> Task details:
Go through the entries below from the first line and transcribe each one exactly, ending with the line that contains "b).st = b := rfl".

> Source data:
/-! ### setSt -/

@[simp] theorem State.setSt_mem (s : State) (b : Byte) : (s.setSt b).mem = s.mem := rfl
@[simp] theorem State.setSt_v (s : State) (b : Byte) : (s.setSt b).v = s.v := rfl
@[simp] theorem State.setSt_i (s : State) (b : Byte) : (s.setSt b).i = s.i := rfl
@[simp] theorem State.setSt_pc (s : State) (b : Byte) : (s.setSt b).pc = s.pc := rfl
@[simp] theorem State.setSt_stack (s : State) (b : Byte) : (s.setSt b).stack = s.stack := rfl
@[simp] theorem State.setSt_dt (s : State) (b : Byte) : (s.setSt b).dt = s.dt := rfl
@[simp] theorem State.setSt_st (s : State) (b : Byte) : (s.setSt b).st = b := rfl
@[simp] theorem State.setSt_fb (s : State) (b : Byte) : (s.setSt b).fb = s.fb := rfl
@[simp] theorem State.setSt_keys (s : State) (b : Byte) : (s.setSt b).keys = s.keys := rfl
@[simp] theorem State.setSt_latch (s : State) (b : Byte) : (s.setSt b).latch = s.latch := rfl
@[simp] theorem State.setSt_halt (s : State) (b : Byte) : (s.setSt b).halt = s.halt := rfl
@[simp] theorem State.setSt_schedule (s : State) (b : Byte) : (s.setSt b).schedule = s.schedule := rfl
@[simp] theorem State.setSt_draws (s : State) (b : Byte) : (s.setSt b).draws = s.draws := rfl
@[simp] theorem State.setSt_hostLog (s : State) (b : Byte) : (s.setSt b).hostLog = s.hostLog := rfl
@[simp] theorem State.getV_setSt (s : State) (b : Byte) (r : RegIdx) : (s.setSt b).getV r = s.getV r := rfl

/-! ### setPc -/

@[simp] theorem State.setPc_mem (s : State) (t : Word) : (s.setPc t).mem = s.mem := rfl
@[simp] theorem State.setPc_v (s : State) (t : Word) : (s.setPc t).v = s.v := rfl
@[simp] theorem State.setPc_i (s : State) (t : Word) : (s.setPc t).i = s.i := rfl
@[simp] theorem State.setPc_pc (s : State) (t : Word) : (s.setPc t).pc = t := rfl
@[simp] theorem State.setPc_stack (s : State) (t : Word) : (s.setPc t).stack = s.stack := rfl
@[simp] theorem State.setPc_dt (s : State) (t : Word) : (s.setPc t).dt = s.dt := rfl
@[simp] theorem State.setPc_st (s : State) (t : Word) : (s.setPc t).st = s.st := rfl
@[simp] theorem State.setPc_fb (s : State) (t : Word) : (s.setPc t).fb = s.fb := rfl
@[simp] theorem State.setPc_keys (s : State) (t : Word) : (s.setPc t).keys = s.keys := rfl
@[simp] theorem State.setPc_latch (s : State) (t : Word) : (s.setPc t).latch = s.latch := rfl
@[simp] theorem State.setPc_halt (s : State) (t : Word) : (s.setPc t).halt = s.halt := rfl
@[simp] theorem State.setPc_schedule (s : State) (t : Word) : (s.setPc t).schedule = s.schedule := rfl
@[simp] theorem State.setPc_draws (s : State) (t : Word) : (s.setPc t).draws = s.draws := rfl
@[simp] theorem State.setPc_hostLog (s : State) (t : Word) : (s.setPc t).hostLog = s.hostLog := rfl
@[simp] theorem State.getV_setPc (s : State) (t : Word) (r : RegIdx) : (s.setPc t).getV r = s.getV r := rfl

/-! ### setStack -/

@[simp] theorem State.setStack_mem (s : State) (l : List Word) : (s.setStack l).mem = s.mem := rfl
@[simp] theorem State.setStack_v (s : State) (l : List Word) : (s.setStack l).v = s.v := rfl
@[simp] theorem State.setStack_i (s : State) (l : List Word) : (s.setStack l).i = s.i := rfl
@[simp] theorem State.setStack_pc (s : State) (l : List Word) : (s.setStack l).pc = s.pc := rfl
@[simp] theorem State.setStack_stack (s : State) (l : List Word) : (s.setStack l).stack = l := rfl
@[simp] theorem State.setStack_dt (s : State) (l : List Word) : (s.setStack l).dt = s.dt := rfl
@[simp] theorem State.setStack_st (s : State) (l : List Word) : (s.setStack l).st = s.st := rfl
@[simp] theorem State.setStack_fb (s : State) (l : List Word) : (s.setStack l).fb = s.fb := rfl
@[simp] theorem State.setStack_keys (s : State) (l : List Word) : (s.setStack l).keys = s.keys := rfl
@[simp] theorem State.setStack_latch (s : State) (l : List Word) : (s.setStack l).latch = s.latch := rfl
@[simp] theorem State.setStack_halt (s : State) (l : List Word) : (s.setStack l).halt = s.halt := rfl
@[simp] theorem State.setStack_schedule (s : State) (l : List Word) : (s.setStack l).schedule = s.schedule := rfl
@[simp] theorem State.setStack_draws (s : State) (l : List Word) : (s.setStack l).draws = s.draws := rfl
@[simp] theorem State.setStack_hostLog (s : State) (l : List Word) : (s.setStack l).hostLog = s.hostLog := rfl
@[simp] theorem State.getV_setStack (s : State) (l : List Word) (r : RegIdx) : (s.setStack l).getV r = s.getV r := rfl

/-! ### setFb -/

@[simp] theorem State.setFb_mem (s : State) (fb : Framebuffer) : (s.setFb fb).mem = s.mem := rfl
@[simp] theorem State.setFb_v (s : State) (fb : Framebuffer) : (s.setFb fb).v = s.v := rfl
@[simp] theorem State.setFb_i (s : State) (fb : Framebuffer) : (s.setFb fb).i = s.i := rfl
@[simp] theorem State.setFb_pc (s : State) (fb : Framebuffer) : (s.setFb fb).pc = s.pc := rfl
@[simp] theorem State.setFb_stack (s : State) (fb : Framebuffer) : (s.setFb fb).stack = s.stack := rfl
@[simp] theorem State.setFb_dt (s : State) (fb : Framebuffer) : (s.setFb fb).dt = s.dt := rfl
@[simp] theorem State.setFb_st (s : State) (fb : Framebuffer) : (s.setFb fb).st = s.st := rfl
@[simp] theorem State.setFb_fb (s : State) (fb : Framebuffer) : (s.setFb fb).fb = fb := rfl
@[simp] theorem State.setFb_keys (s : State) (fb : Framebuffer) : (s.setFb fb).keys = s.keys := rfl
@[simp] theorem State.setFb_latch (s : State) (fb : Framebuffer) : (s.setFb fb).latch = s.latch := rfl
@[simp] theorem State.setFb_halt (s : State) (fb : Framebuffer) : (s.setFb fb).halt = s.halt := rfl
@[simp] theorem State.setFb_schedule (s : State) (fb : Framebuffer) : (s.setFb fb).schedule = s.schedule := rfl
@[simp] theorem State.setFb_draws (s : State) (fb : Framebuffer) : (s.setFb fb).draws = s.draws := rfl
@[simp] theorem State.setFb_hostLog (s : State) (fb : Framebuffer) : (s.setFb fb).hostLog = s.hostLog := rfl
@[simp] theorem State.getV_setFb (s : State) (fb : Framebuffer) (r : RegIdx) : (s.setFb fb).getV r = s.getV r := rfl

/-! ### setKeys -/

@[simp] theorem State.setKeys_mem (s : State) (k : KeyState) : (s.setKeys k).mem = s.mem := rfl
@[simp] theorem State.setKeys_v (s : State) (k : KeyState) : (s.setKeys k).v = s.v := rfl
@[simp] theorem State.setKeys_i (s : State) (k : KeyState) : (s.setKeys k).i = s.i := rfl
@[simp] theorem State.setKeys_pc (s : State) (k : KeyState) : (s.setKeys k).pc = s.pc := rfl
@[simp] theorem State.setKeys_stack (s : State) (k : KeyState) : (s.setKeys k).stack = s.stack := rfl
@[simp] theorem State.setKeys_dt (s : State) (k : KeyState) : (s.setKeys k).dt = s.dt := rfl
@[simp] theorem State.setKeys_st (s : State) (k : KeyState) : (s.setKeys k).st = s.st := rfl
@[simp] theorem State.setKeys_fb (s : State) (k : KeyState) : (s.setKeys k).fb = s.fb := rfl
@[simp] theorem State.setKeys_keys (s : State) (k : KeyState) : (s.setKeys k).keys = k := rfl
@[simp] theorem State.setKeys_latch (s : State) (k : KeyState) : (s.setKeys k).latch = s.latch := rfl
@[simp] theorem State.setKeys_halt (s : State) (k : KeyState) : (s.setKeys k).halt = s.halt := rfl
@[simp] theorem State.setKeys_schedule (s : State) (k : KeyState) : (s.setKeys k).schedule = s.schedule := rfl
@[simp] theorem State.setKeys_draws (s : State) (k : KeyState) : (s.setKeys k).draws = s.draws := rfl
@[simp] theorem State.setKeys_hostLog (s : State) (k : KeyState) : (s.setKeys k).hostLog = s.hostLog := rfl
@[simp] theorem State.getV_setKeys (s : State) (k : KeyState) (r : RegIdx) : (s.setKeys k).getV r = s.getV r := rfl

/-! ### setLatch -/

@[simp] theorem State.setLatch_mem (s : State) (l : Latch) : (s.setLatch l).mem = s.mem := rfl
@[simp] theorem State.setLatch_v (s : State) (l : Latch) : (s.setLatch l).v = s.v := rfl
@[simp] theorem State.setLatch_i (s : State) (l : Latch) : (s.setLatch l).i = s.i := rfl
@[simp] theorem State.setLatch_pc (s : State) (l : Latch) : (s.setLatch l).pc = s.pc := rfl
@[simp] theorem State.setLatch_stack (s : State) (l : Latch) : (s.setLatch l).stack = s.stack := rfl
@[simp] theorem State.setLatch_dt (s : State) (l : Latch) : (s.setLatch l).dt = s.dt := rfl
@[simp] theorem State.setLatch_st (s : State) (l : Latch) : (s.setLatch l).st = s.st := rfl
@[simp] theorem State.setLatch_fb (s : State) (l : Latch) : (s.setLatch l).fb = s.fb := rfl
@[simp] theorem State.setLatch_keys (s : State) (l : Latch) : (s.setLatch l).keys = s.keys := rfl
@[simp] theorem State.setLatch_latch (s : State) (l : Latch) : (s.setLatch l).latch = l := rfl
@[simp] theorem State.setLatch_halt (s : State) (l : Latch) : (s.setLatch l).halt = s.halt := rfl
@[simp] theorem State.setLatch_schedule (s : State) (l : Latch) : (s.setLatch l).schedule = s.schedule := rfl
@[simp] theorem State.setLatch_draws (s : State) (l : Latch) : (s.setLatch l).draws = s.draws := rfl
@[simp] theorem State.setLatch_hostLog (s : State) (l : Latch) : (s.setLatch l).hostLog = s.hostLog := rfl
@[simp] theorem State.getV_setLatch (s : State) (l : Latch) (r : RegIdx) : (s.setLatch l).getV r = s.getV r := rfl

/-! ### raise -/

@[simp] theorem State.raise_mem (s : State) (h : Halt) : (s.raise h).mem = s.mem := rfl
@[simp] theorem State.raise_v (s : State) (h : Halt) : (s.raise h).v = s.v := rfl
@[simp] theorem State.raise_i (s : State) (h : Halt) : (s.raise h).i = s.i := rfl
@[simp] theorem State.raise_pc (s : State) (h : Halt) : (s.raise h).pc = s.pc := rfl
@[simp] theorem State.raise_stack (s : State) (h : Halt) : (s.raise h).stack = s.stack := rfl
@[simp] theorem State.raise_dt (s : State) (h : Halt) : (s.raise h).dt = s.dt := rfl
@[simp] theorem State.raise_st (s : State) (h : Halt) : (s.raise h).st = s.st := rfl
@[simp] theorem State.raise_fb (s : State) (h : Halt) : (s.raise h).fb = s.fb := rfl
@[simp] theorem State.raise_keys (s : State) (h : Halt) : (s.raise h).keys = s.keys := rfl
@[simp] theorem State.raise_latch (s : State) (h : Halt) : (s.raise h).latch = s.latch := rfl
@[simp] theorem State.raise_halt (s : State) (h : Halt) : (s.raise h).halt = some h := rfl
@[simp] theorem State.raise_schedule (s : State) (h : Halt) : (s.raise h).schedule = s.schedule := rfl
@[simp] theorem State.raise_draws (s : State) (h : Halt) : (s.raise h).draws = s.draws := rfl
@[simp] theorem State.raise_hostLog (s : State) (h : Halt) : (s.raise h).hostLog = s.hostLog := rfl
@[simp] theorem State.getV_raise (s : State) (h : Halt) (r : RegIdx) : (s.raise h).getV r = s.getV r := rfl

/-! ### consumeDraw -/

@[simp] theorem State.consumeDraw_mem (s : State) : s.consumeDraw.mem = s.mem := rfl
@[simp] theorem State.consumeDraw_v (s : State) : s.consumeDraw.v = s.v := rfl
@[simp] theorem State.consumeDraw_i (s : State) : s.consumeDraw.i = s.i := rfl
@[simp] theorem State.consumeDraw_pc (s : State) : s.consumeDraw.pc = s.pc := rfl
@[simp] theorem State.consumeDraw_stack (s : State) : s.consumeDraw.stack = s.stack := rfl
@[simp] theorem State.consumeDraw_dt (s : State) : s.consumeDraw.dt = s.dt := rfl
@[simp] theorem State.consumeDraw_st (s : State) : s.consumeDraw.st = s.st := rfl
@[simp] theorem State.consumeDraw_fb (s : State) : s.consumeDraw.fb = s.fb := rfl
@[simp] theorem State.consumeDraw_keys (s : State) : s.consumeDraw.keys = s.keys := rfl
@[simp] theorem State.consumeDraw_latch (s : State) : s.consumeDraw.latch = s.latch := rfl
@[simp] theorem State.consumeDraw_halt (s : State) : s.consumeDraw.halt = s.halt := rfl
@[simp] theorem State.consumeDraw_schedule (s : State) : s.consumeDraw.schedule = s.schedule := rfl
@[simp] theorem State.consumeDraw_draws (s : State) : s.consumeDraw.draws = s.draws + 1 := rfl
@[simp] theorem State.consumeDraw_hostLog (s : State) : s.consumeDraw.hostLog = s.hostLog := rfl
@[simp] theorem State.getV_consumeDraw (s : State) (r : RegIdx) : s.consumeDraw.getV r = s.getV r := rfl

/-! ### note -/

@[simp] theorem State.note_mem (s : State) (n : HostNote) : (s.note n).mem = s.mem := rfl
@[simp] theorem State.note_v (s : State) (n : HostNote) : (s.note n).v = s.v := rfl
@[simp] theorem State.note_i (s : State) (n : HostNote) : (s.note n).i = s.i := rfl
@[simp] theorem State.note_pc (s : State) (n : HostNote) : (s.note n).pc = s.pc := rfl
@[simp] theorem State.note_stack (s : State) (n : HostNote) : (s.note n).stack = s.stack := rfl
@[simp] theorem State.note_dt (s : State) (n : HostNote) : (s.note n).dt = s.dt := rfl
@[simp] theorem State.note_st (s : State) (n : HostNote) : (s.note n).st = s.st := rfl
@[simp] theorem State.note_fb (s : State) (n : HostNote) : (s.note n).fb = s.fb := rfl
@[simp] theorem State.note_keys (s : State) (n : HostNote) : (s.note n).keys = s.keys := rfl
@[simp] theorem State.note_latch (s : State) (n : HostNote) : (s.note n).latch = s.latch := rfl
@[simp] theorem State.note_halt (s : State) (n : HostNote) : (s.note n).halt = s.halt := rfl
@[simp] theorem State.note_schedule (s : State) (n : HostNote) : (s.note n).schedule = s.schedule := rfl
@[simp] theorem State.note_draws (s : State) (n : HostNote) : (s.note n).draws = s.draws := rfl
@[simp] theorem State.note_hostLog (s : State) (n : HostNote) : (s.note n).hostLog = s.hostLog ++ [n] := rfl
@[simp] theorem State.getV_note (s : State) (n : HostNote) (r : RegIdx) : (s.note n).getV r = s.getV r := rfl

> Your response:
/-! ### setSt -/

@[simp] theorem State.setSt_mem (s : State) (b : Byte) : (s.setSt b).mem = s.mem := rfl
@[simp] theorem State.setSt_v (s : State) (b : Byte) : (s.setSt b).v = s.v := rfl
@[simp] theorem State.setSt_i (s : State) (b : Byte) : (s.setSt b).i = s.i := rfl
@[simp] theorem State.setSt_pc (s : State) (b : Byte) : (s.setSt b).pc = s.pc := rfl
@[simp] theorem State.setSt_stack (s : State) (b : Byte) : (s.setSt b).stack = s.stack := rfl
@[simp] theorem State.setSt_dt (s : State) (b : Byte) : (s.setSt b).dt = s.dt := rfl
@[simp] theorem State.setSt_st (s : State) (b : Byte) : (s.setSt b).st = b := rfl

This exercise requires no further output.